"Alert Bay, B.C., circa 1905"
Original watercolour 27" x 39" by Gordon Miller © 1986

The village of Alert Bay faces south-west along a wide beach on Cormorant Island at the northern end of Johnston Strait. The bay and the island were both named after British naval vessels surveying in the area in the 1840s and '50s. The Kwakwaka'wakw name is Ya'Lis meaning "spreading-leg beach".

The region occupied by the Kwakwaka'wakw -- the northern end of Vancouver Island, the mainland opposite, and the islands between -- were rich in sea life and heavily forested. At some time between 1865 and 1870 a Mr. Spencer and a Mr. Huson leased land on Cormorant Island from the government and built a small saltery there. To ensure a larger pool of labour, they persuaded the 'Namgis band from the Vancouver Island shore opposite to resettle in Alert Bay. They also built a mission house, and the Reverend Alfred James Hall from the Church Missionary Society of Fort Rupert took up residence in 1878. This society built a church in 1881 and started a sawmill in 1887. A school was opened in 1899 and by the beginning of the century Alert Bay had become the primary trading centre on the coast between Campbell River and Prince Rupert. Today it continues to be the centre of art and culture of the Kwakwaka'wakw people.

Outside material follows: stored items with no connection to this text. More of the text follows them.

-- ==== Sys2Proof/Laws/Commands.lean ====
section
/-! SUPPORT. What each command's pseudocode can end with: one inversion lemma per body, which later proofs cite instead of unfolding
it. A commit names every effect; a raise names the error codes and the reported problem. -/

namespace Sys2Proof.Machine

/-- Every command answers a next state: the completion of its body's end. -/
@[simp] theorem runCommand_eq (body : State → CmdEnd) (s : State) :
    runCommand body s = .next (complete s.start (body s.start)) := rfl

@[simp] theorem complete_commit (s t : State) : complete s (.commit t) = t.finish .ok := rfl
@[simp] theorem complete_raise_none (s : State) (e : ErrorCode) : complete s (.raise e none) = s.finish e := rfl
@[simp] theorem complete_raise_some (s : State) (e : ErrorCode) (p : ProblemCode) :
    complete s (.raise e (some p)) = (s.report p).finish e := rfl

/-- Starting a command changes no byte of BUF. -/
@[simp] theorem State.byteAt_start (s : State) (a : Nat) : s.start.byteAt a = s.byteAt a := rfl
@[simp] theorem State.load_start (s : State) (a n : Nat) : s.start.load a n = s.load a n := rfl
@[simp] theorem State.loadInt_start (s : State) (o : ByteOrder) (a n : Nat) : s.start.loadInt o a n = s.loadInt o a n := rfl
@[simp] theorem State.cursor_start (s : State) : s.start.cursor = s.cursor := rfl
@[simp] theorem State.limit_start (s : State) : s.start.limit = s.limit := rfl
@[simp] theorem State.value_start (s : State) : s.start.value = s.value := rfl
@[simp] theorem State.len_start (s : State) : s.start.len = s.len := rfl
@[simp] theorem State.nf_start (s : State) : s.start.nf = s.nf := rfl
@[simp] theorem State.field_start (s : State) (j : Nat) : s.start.field j = s.field j := rfl
@[simp] theorem State.offsetOf_start (s : State) (j : Nat) : s.start.offsetOf j = s.offsetOf j := rfl
@[simp] theorem State.schema_start (s : State) : s.start.schema = s.schema := rfl
@[simp] theorem State.lookup_start (s : State) (code : Nat) : s.start.lookup code = s.lookup code := rfl
@[simp] theorem State.codeAt_start (s : State) (c : Nat) : s.start.codeAt c = s.codeAt c := rfl
@[simp] theorem State.lenAt_start (s : State) (c : Nat) : s.start.lenAt c = s.lenAt c := rfl
@[simp] theorem State.byteAt_finish (s : State) (e : ErrorCode) (a : Nat) : (s.finish e).byteAt a = s.byteAt a := rfl
@[simp] theorem State.byteAt_report (s : State) (p : ProblemCode) (a : Nat) : (s.report p).byteAt a = s.byteAt a := rfl
@[simp] theorem State.byteAt_results (s : State) (r0 r1 r2 r3 a : Nat) : (s.results r0 r1 r2 r3).byteAt a = s.byteAt a := rfl
@[simp] theorem State.byteAt_known (s : State) (i : Nat) (d : OptDesc) (a : Nat) : (s.known i d).byteAt a = s.byteAt a := rfl
@[simp] theorem State.byteAt_markSeen (s : State) (i a : Nat) : (s.markSeen i).byteAt a = s.byteAt a := rfl
@[simp] theorem State.byteAt_openSection (s : State) (o : ByteOrder) (a : Nat) : (s.openSection o).byteAt a = s.byteAt a := rfl

/-- What INT_DEC's pseudocode can end with (R102). -/
theorem intDecBody_cases (width : IntWidth) (signed : Bool) (s : State) :
    (s.ctrl.bov = false ∧ intDecBody width signed s = .raise .noSection none) ∨
    (s.ctrl.bov = true ∧ (s.CursorBad ∨ s.cursor + width.bytes > s.limit) ∧
      intDecBody width signed s = .raise .bounds none) ∨
    (s.ctrl.bov = true ∧ s.limit ≤ s.cfg.bufBytes ∧ s.cursor + width.bytes ≤ s.limit ∧
      intDecBody width signed s = .commit { s with
        res0 := decodedValue width signed (s.loadInt s.ctrl.bo s.cursor width.bytes)
        res3 := BitVec.ofNat 64 (s.cursor + width.bytes) }) := by
  unfold intDecBody
  split
  · exact .inl ⟨‹_›, rfl⟩
  · have hb : s.ctrl.bov = true := by simpa using ‹¬s.ctrl.bov = false›
    split
    · exact .inr (.inl ⟨hb, .inl ‹_›, rfl⟩)
    · split
      · exact .inr (.inl ⟨hb, .inr ‹_›, rfl⟩)
      · exact .inr (.inr ⟨hb, by omega, by omega, rfl⟩)

/-- What INT_ENC's pseudocode can end with (R103). -/
theorem intEncBody_cases (width : IntWidth) (s : State) :
    (s.ctrl.bov = false ∧ intEncBody width s = .raise .noSection none) ∨
    (s.ctrl.bov = true ∧ (s.CursorBad ∨ s.cursor + width.bytes > s.limit) ∧ intEncBody width s = .raise .bounds none) ∨
    (s.ctrl.bov = true ∧ s.limit ≤ s.cfg.bufBytes ∧ s.cursor + width.bytes ≤ s.limit ∧
      intEncBody width s = .commit { s.store s.cursor (toBytes (truncated width s) width.bytes s.ctrl.bo) with
        res0 := BitVec.ofNat 64 (truncated width s)
        res3 := BitVec.ofNat 64 (s.cursor + width.bytes) }) := by
  unfold intEncBody
  split
  · exact .inl ⟨‹_›, rfl⟩
  · have hb : s.ctrl.bov = true := by simpa using ‹¬s.ctrl.bov = false›
    split
    · exact .inr (.inl ⟨hb, .inl ‹_›, rfl⟩)
    · split
      · exact .inr (.inl ⟨hb, .inr ‹_›, rfl⟩)
      · exact .inr (.inr ⟨hb, by omega, by omega, rfl⟩)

This view of Alert Bay is looking north from the site of the original cannery. The first pole, called the Wakas Pole after the chief who owned it, stood for many years in Stanley Park in Vancouver. It has been given on extended loan to the Canadian Museum of Civilization, which has replaced it in Vancouver with a newly carved replica.




"Alert Bay, B.C., circa 1905"
Original watercolour 24" x 40" by Gordon Miller © 1986

The earliest photographs show about a dozen traditional Kwakwaka'wakw cedar plank houses along the beach, with one or two painted fronts but no carved totem poles. After the sawmill started operations, the houses began to be covered with milled siding. About 1900 there was a sudden surge of pole raising activity in front of the Kwakwaka'wakw houses. At this time two of the finest Kwakwaka'wakw carvers, Charlie James and Mungo Martin, were carving in the village and actively engaged in preserving and continuing the vigorous Kwakwaka'wakw culture.

This view is of the Native houses looking south. The two Thunderbirds on the foreground poles represent a very important and powerful sky-being in the mythology. Thunder and lightning were said to accompany Thunderbird's flight, and he could lift heavy house beams and set them in place. Supernatural horns on his head, curved and massive upper beak and emphasized talons are his distinguishing features. The nearest tall pole seen in the picture, "Raven-of-the-Sea", was carved by Mungo Martin in 1902, and is now in the Museum of Anthropology at the University of British Columbia.